Morgan was back. Lucas listened to her drop the car keys on a small side table near the front door, then take off her boots. She came into the kitchen and put on the kettle before sitting down beside him.
“Sweetheart, did you get some sleep?”
“I got a little. I’ve been writing about my family. Our time in Guatemala.”
“I’m here, if you want to talk.”
“I know. I was just going to write about how mom and I escaped from Guatemala. Did I ever tell you about the day we came to Canada?”
“No.”
“Remember when we visited Guatemala City and we stayed in that small hotel in Zone 10.”
“I’ll never forget that—gated houses in a gated zone.”
“The Canadian Embassy used to be in Zone 9, right next door.”
“Zone 9 is very modern.”
“With the help of an uncle of mom’s, we made it to San Juan del Obispo, a Maya town just outside of Antigua. The next day, a jeweler that uncle had put us in touch with, drove us from there to Guatemala City. Our destination was an area of poor barrios in the north of the city, Zone 1, the old city. Mom had heard that thousands of homeless were living there
and she thought we could hide there and be safe, at least until the civil war was over.”
“There’d been a major earthquake in Guatemala City seven years before. The government didn’t have the capacity to deal with a catastrophe of that magnitude. Thousands died in the quake and it left over a million homeless. People were still living amongst the rubble. Add to that the thousands more, like mom and I, who had come from the highlands to escape the bloodshed. Flimsy huts covered every habitable square inch, made from everything imaginable.”
“Had your mom ever been to Guatemala City?”
“No.”
“It must have been overwhelming for her.”
“I think so. So many people, the desperation of the whole scene and ours as well. We walked around and around for hours, looking for help, or someone who could give us some direction. There were people trying to organize the homeless. Mom found one couple and talked with them for a long time.

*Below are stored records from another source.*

-- ==== Sys2Proof/Machine/CmdShare.lean ====
section
/-! DEFINITION. The commands of predictions, tokens and fencing: one meaning for each. -/

namespace Sys2Proof.Machine

/-- PREDICTION_CONFIRM (R32). -/
def execPredictionConfirm (site : PredSite) (s : State) : Host.Outcome State Fault Refusal :=
  s.run (fun h => h.predict site true)

/-- PREDICTION_REFUTE (R32). -/
def execPredictionRefute (site : PredSite) (s : State) : Host.Outcome State Fault Refusal :=
  s.run (fun h => h.predict site false)

/-- TOKEN_REQUEST (R36). -/
def execTokenRequest (res : Res) (req : Req) (s : State) : Host.Outcome State Fault Refusal :=
  s.run (fun h => if h.dieUp (resDie res) then h.tokReq res req else h)

/-- TOKEN_RELEASE (R37). -/
def execTokenRelease (res : Res) (who : Nat) (s : State) : Host.Outcome State Fault Refusal :=
  s.run (fun h => h.tokenFreed res who)

/-- DIE_FENCE (R68). -/
def execDieFence (d : Nat) (s : State) : Host.Outcome State Fault Refusal :=
  s.run (fun h => h.dieFence d)

end Sys2Proof.Machine
end

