-- ==== Sys2Proof/Machine/Step.lean ====
section
/-! DEFINITION. One step: the command at the front of the queue takes effect; with no command waiting, a metronome tick passes. -/

namespace Sys2Proof.Machine

/-- The state after a metronome tick in which no command comes (R25, R402; notes/assumptions/5.md): the Line tick count advances,
modulo 2^64. While power-on reset is asserted nothing counts. -/
def State.idle (s : State) : State :=
  if s.hw.cold then s else { s with hw := { s.hw with now := (s.hw.now + 1) % 2 ^ 64 } }

/-- The step of the block. -/
def step (s : State) : Host.Outcome State Fault Refusal :=
  match s.pending with
  | [] => .next s.idle
  | c :: r => exec c { s with pending := r }

/-- The state with the command that a table word spells put in front of its queue; no word of this table spells one. -/
def State.withFetchWord (s : State) (nbits w : Nat) : State :=
  match Sys2Proof.decodeTableWord nbits w with
  | some c => { s with pending := c :: s.pending }
  | none => s

end Sys2Proof.Machine
end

That first night, we slept with strangers, all of us huddled together in an alley against a wall. The next morning, with the last of the money she had, mom bought us tortillas. Then she told me we were going to go to the Canadian Embassy and ask to be admitted to Canada as refugees. She’d asked the jeweler to show her where the Embassy was, just in case.
“But why did she choose Canada?”
“Many went to Mexico and many went to the US. Both were close. But mom reasoned that since Father Gurriarán had studied the cooperative movement at a Canadian University, Canada would be a safe place to go.”
“So, your mom told you that you were leaving Guatemala.”
“Yes. That day.”
“Your mom was a courageous woman, sweetheart.”